When evening came, he made a kind of discovery: daytime waiting was different from waiting at dusk, which in turn was distinct from a nighttime vigil. He still had to experience the most acute form of the latter state, when all his waiting would condense as at the leading edge of a comet: waiting after midnight.
Since he had prepared himself for it, the last stage of waiting turned out to be less dreary than he had imagined. Sheer fatigue numbed his senses somewhat, so that the first minutes after midnight seem to pass quite quickly.
When he heard her coming up the stairs, the first thing that occurred to him was that his girlfriend was not alone. But his brain was in no state to process it, and only when he opened the door and saw the figure standing behind the girl did he almost exclaim, I thought as much!

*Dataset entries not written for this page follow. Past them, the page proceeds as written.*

/-! ### Error state (R252, R253, R264) -/

/-- The unit of error protection an address lies in: a 32-byte word of crema, a 256-byte chunk of LPDDR5X. -/
def unitSize (A : Nat) : Nat := if A < 0x10000000000 then 256 else 32

/-- The units a byte range touches, by the device address of their first byte. -/
def unitsOf (A n : Nat) : List Nat :=
  let u := unitSize A
  if n = 0 then [] else (List.range ((A + n - 1) / u - A / u + 1)).map (fun i => (A / u + i) * u)

/-- Where a chunk of a channel stands in `State.poison` while the tier is closed, and no device address names it (R261).
DEDUCED: log 56. -/
def closedKey (c k : Nat) : Nat := 2 ^ 44 + c * 2 ^ 26 + k
def State.closedBad (s : State) (c k : Nat) : Bool := s.poison.any (fun e => e.1 == closedKey c k)

/-- The unit holds data whose error cannot be corrected. -/
def State.poisoned (s : State) (u : Nat) : Bool := s.poison.any (fun e => e.1 == u)

/-- The lane recorded for a unit. DEDUCED: log 67. -/
def State.poisonLane (s : State) (u : Nat) : Nat := tget (fun _ => 0) s.poison u

/-- An uncorrectable error of a channel is counted, and the device address of the first recorded (R264). -/
def State.chanUE (s : State) (c A : Nat) : State :=
  let first := !s.rbit (drcCh c Reg.DRC_CH_ERR_FLAGS) 1
  let s := ((s.bump (drcCh c Reg.DRC_UE_COUNT) 1).setFlag (drcCh c Reg.DRC_CH_ERR_FLAGS) 1).setFlag
    (drcReg (c / 16) Reg.DRC_ERR_FLAGS) 0
  if first then s.wr64 (drcCh c Reg.DRC_UE_ADDR) A else s

/-- A corrected error of a channel is counted (R259); and a flag of its DRC_CH_ERR_FLAGS. -/
def State.chanFlag (s : State) (c i : Nat) : State :=
  (s.setFlag (drcCh c Reg.DRC_CH_ERR_FLAGS) i).setFlag (drcReg (c / 16) Reg.DRC_ERR_FLAGS) 0
def State.chanCE (s : State) (c : Nat) : State := (s.bump (drcCh c Reg.DRC_CE_COUNT) 1).chanFlag c 0

/-- Count and record an uncorrectable error met at address A (R252, R264). -/
def State.memUE (s : State) (A : Nat) : State :=
  match s.place A with
  | .crema bay _ =>
    let d := bay / 64
    let first := !s.rbit (crmReg d Reg.CRM_ERR_FLAGS) 1
    let s := (s.bump (crmReg d Reg.CRM_UE_COUNT) 1).setFlag (crmReg d Reg.CRM_ERR_FLAGS) 1
    if first then
      (s.wr64 (crmReg d Reg.CRM_UE_ADDR) A).wr (crmReg d Reg.CRM_UE_INFO)
        (BitVec.ofNat 32 (bay % 64 * 4 + A % 32 / 8))
    else s
  | .lpddr c _ => s.chanUE c A
  | _ => s

/-- Count a corrected error met at address A; the correction leaves the data as it reads (R252, R259). -/
def State.memCE (s : State) (A : Nat) : State :=
  match s.place A with
  | .crema bay _ =>
    (s.bump (crmReg (bay / 64) Reg.CRM_CE_COUNT) 1).setFlag (crmReg (bay / 64) Reg.CRM_ERR_FLAGS) 0
  | .lpddr c _ => s.chanCE c
  | _ => s

/-- Set a flag of the block that holds address A: bit i of CRM_ERR_FLAGS, bit i of DRC_CH_ERR_FLAGS. -/
def State.memFlag (s : State) (A i : Nat) : State :=
  match s.place A with
  | .crema bay _ => s.setFlag (crmReg (bay / 64) Reg.CRM_ERR_FLAGS) i
  | .lpddr c _ => s.chanFlag c i
  | _ => s

/-- The unit of address A becomes uncorrectable. DEDUCED: log 67. -/
def State.mark (s : State) (A : Nat) : State :=
  { s with poison := tput s.poison (A / unitSize A * unitSize A) (if A < 0x10000000000 then 0 else A % 32 / 8) }

/-! ### Accesses -/

/-- The bank key of a physical address of a channel (R257). -/
def bankKey (c p : Nat) : Nat := c * 32 + p / 2 ^ 33 % 2 * 16 + p / 2 ^ 8 % 4 * 4 + p / 2 ^ 10 % 4

/-- The row of a physical address (R257). -/
def rowOf (p : Nat) : Nat := p / 2 ^ 15 % 2 ^ 18

/-- The bank queue of a device address, and the row and chunk there; none outside LPDDR5X. -/
def State.bankOf (s : State) (A : Nat) : Option (Nat × Nat × Nat) :=
  match s.place A with
  | .lpddr c d => some (bankKey c (dataPhys d), rowOf (dataPhys d), dataPhys d / 256)
  | _ => none

/-- The physical address of the check bytes of the chunk at data address d: in the rank opposite the data (R259). -/
def checkPhys (d : Nat) : Nat :=
  if d < 0x1F0000000 then 0x3F0000000 + 8 * (d / 256) else 0x1F0000000 + 8 * ((d - 0x1F0000000) / 256)

/-- A rank wakes: the cycles it has been powered down, counted by the channel, join DRC_PD_CYCLES (R260).
DESIGN CHOICE: log 116. -/
def State.wakeRank (s : State) (c rank next : Nat) : State :=
  let s := if s.fld (drcCh c Reg.DRC_CH_STATE) (25 + 2 * rank) (24 + 2 * rank) = 1 then
      ({ s with free := s.free + 1 } : State).bump64 (drcCh c Reg.DRC_PD_CYCLES) (Config.elapsed s.free)
    else s
  s.wrFld (drcCh c Reg.DRC_CH_STATE) (25 + 2 * rank) (24 + 2 * rank) next

/-- An access to physical address p of a channel: its rank wakes (R260), its row opens or is hit (R258). -/
def State.touchRow (s : State) (c p : Nat) : State :=
  let b := bankKey c p
  let s := s.wakeRank c (p / 2 ^ 33 % 2) 0
  let hit := tget (fun _ => 0) s.openRows b == rowOf p + 1
  ({ s with openRows := tput s.openRows b (rowOf p + 1) } : State).bump64 (drcCh c (if hit then Reg.DRC_ROW_HITS else Reg.DRC_ACTS)) 1

/-- Check chunks a channel's check cache of 64 KiB holds: 256 of them (R259). -/
def checkSlots : Nat := 256

/-- The check chunk of an access is looked up in the cache of its channel: a miss is counted and reads the chunk from the
other rank; of a full cache, the chunk that the access names leaves, or the one loaded first, and is written back where a
write has changed it (R259). A write changes the chunk. DESIGN CHOICE: log 115. -/
def State.useCheck (s : State) (c d : Nat) (write : Bool) (m : MemFind) : State :=
  let k := checkPhys d / 256
  let held := tget (fun _ => []) s.checks c
  match held.find? (fun x => x.1 == k) with
  | some x =>
    { s with checks := tput s.checks c (held.map (fun y => if y.1 == k then (k, x.2 || write) else y)) }
  | none =>
    let s := (s.bump (drcCh c Reg.DRC_CHK_MISS) 1).touchRow c (k * 256)
    if held.length < checkSlots then { s with checks := tput s.checks c (held ++ [(k, write)]) }
    else
      let out := ((m.evict.bind (fun v => held.find? (fun x => x.1 == v))).orElse (fun _ => held.head?)).getD (0, false)
      let s := if out.2 then s.touchRow c (out.1 * 256) else s
      { s with checks := tput s.checks c (held.filter (fun x => x.1 != out.1) ++ [(k, write)]) }

/-- What an access does in its channel beside the data: its row (R258), its check chunk (R259), link ECC corrections counted
(R259), and the longest Ristretto service kept (R265). -/
def State.touch (s : State) (A : Nat) (write : Bool) (m : MemFind) : State :=
  match s.place A with
  | .lpddr c d =>
    let s := (s.touchRow c (dataPhys d)).useCheck c d write m
    let s := s.bump (drcCh c Reg.DRC_LINK_CE_COUNT) m.link
    s.wrMax (drcReg (c / 16) Reg.DRC_RIS_MAX_NS) m.ns
  | _ => s

/-- Count n bytes read or written at address A (R267, R268). DEDUCED: log 69. -/
def State.moved (s : State) (A n : Nat) (write : Bool) : State :=
  match s.place A with
  | .crema bay _ => s.bump64 (crmReg (bay / 64) (if write then Reg.CRM_BYTES_WR else Reg.CRM_BYTES_RD)) n
  | .lpddr c _ => s.bump64 (drcCh c (if write then Reg.DRC_WR_BYTES else Reg.DRC_RD_BYTES)) n
  | _ => s

/-- Statuses of device memory (the status table): uncorrectable error, hole, closed tier. -/
def stUE : Nat := 0x20
def stHole : Nat := 0x21
def stClosed : Nat := 0x22

/-- The status of an access that reaches no memory, counted as R249 and R261 lay down; `home` is the requester's home
edge die. None where the address names memory. DEDUCED: log 69. -/
def State.noMemory (s : State) (home A : Nat) : Option (Nat × State) :=
  match s.place A with
  | .hole => some (stHole, (s.bump (drcReg home Reg.DRC_HOLE_COUNT) 1).setFlag (drcReg home Reg.DRC_ERR_FLAGS) 1)
  | .closed => some (stClosed, (s.bump (drcReg home Reg.DRC_CLOSED_COUNT) 1).setFlag (drcReg home Reg.DRC_ERR_FLAGS) 2)
  | .removed bay =>
    some (stHole, (s.bump (crmReg (bay / 64) Reg.CRM_HOLE_COUNT) 1).setFlag (crmReg (bay / 64) Reg.CRM_ERR_FLAGS) 3)
  | _ => none

/-- The outcome of a memory access: a status other than 0 with the address it was met at, or data. -/
structure MemAns where
  status : Nat
  addr : Nat
  data : List Byte
  deriving DecidableEq, Repr

/-- The unit of a finding. -/
def unitOfFind (e : Ecc) : Nat := e.place / unitSize e.place * unitSize e.place

/-- The addresses of uncorrectable errors that a check of units finds, one of each unit: its 64-bit lane in crema, its chunk
in LPDDR5X. DEDUCED: log 67. -/
def State.badUnits (s : State) (us : List Nat) (es : List Ecc) : List Nat :=
  us.filterMap (fun u =>
    if s.poisoned u then some (u + 8 * s.poisonLane u)
    else (es.find? (fun e => e.bad && unitOfFind e == u)).map (fun e =>
      if e.place < 0x10000000000 then u else e.place / 8 * 8))

/-- The units in which a check finds a corrected error alone, as addresses in them. -/
def State.fixedUnits (s : State) (us : List Nat) (es : List Ecc) : List Nat :=
  us.filter (fun u => !s.poisoned u && !(es.any (fun e => e.bad && unitOfFind e == u)) && es.any (fun e => !e.bad && unitOfFind e == u))

/-- Mark, count and record an uncorrectable error. -/
def State.meetUE (s : State) (A : Nat) : State := (s.mark A).memUE A

/-- Every error that a check of units finds is counted and recorded (R252, R259, R264). -/
def State.meetErrors (s : State) (us : List Nat) (es : List Ecc) : State :=
  let bad := s.badUnits us es
  let ok := s.fixedUnits us es
  (s.each bad State.meetUE).each ok State.memCE

/-- Read n bytes at device address A (R249, R252, R264). -/
def State.memRead (s : State) (home A n : Nat) (m : MemFind) : MemAns × State :=
  match s.noMemory home A with
  | some (st, s) => (⟨st, A, []⟩, s)
  | none =>
    let s := s.touch A false m
    let us := unitsOf A n
    let t := s.meetErrors us m.ecc
    match s.badUnits us m.ecc with
    | a :: _ => (⟨stUE, a, []⟩, t)
    | [] => (⟨0, A, s.readBytes A n⟩, t.moved A n false)

/-- The units a write covers whole, and those it covers in part. DEDUCED: log 68. -/
def wholeUnits (A n : Nat) : List Nat :=
  (unitsOf A n).filter (fun u => decide (A ≤ u ∧ u + unitSize A ≤ A + n))
/-- DEDUCED: log 68. -/
def partUnits (A n : Nat) : List Nat :=
  (unitsOf A n).filter (fun u => !decide (A ≤ u ∧ u + unitSize A ≤ A + n))

/-- Whole units are replaced with good data, outside the timing of their channel. -/
def State.storeWhole (s : State) (A : Nat) (bs : List Byte) : State :=
  let t := { s with poison := s.poison.filter (fun e => !(wholeUnits A bs.length).contains e.1) }
  (t.moved A bs.length true).writeBytes A bs

/-- Write bytes at device address A: whole units are replaced, a unit written in part is merged unless its own data
cannot be corrected, when the write is refused (R253, R258, R264). DEDUCED: log 68. -/
def State.memWrite (s : State) (home A : Nat) (bs : List Byte) (m : MemFind) : MemAns × State :=
  match s.noMemory home A with
  | some (st, s) => (⟨st, A, []⟩, s)
  | none =>
    let n := bs.length
    let s := s.touch A true m
    let part := partUnits A n
    let t := s.meetErrors part m.ecc
    match s.badUnits part m.ecc with
    | a :: _ => (⟨stUE, a, []⟩, t.memFlag a 2)
    | [] =>
      (⟨0, A, []⟩, t.storeWhole A bs)

/-- Read, change and write n bytes as one access, answering the old bytes (R253). -/
def State.memUpdate (s : State) (home A n : Nat) (f : List Byte → List Byte) (m : MemFind) : MemAns × State :=
  match s.noMemory home A with
  | some (st, s) => (⟨st, A, []⟩, s)
  | none =>
    let s := s.touch A true m
    let us := unitsOf A n
    let t := s.meetErrors us m.ecc
    match s.badUnits us m.ecc with
    | a :: _ => (⟨stUE, a, []⟩, t.memFlag a 2)
    | [] =>
      let old := t.readBytes A n
      (⟨0, A, old⟩, (t.moved A n true).writeBytes A (f old))

/-! ### Atomics (R281) -/

/-- Width of an atomic operation in bytes; none where the code is reserved. -/
def atomicWidth (op : Nat) : Option Nat :=
  match op with
  | 0 => some 4 | 1 => some 8 | 2 => some 8 | 3 => some 4 | 4 => some 8 | 5 => some 4 | 6 => some 8 | 7 => some 8 | 8 => some 8
  | _ => none

/-- The new value of an atomic from the old bytes and the payload. -/
def atomicNew (op w : Nat) (old payload : List Byte) : List Byte :=
  let x := bytesNat old
  let y := bytesNat (payload.take w)
  let sx := signed (8 * w) x
  let sy := signed (8 * w) y
  natBytes w (match op with
    | 0 => x + y
    | 1 => x + y
    | 2 => if x = y then bytesNat ((payload.drop w).take w) else x
    | 3 => if sy < sx then y else x
    | 4 => if sy < sx then y else x
    | 5 => if sx < sy then y else x
    | 6 => if sx < sy then y else x
    | 7 => min x y
    | _ => max x y)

“My brother Angelin,” she said.
Now he was sure he had guessed correctly. The boy’s thin, badly shaven face matched in every particular the visage he had often imagined. Yes, of course, he had guessed! Just as he had intuited that his girlfriend, like most Albanian women, more than a wife or a mistress, was first and foremost a sister.
His first thought after closing the door was to go and take down the nude for which she had sat. Though the face was still only sketched in, he felt that the other man would also be able to identify her by her sexual organs. He must be familiar with them. He must have seen his sister. Maybe he had even touched her, some summer afternoon…. That pill she had taken at an unexpected time, when she was in distress about her brother … My God, maybe it wasn’t so much the fear of getting pregnant as the unconscious terror of consanguinity that had pushed her toward the pill?
“Sit down, please,” Mark said to the two of them, thinking inwardly, What a mess we’re in! Then: “You must excuse me, if I seem distracted, but you can understand that…”
“Of course,” the young woman said. “We are too. Angelin and I wanted first of all to ask you to forgive us for disturbing you at such a late —”
“No matter,” said Mark.
He would have liked to add that he thought it quite natural that they should turn to him, but he immediately saw-that if the young man was unaware of their relationship, then there was no reason for Angelin to find it natural
He remembered the bottle of schnapps. It was like a life buoy, and he busied himself for a moment with getting it and some glasses out of the cupboard.
“Mark,” she said, with her eyes steady on him. “We have come about something very important.”
“I was sure you had,” he replied.
She took a deep breath. He quickly realized that only she would speak. The brother and the sister must have gone over the issue many times together, he thought, for hours on end, side by side….
What she said turned out to be a bit of a muddle. Conventional ways of saying things seemed not much use in the context. Rather the opposite: instead of opening up new lines of thought, they seemed to block things off. Her brother had killed, in circumstances that were obscure. Contrary to what many people thought, he had not been pressured into committing the act by some devotee of the ancient Kanun — such as their uncle. It was sheer chance that made their uncle’s four-day stay coincide with the period of deep distress that Angelin had gone through. If they had had a different visitor at that time — say, the leader of a Japanese or Tibetan sect, a collector of weapons for Kosovo, an Irish Republican, or a member of a secret society recruiting suicide bombers to rid the world of dictators — then Angelina fate might also have been quite different. But what came up was the Kanun, and he had been entranced by it. It really was bad luck that news of the Kosovo uprising had been so long in coming, just like the reply from the Association of Young Idealists in Tirana.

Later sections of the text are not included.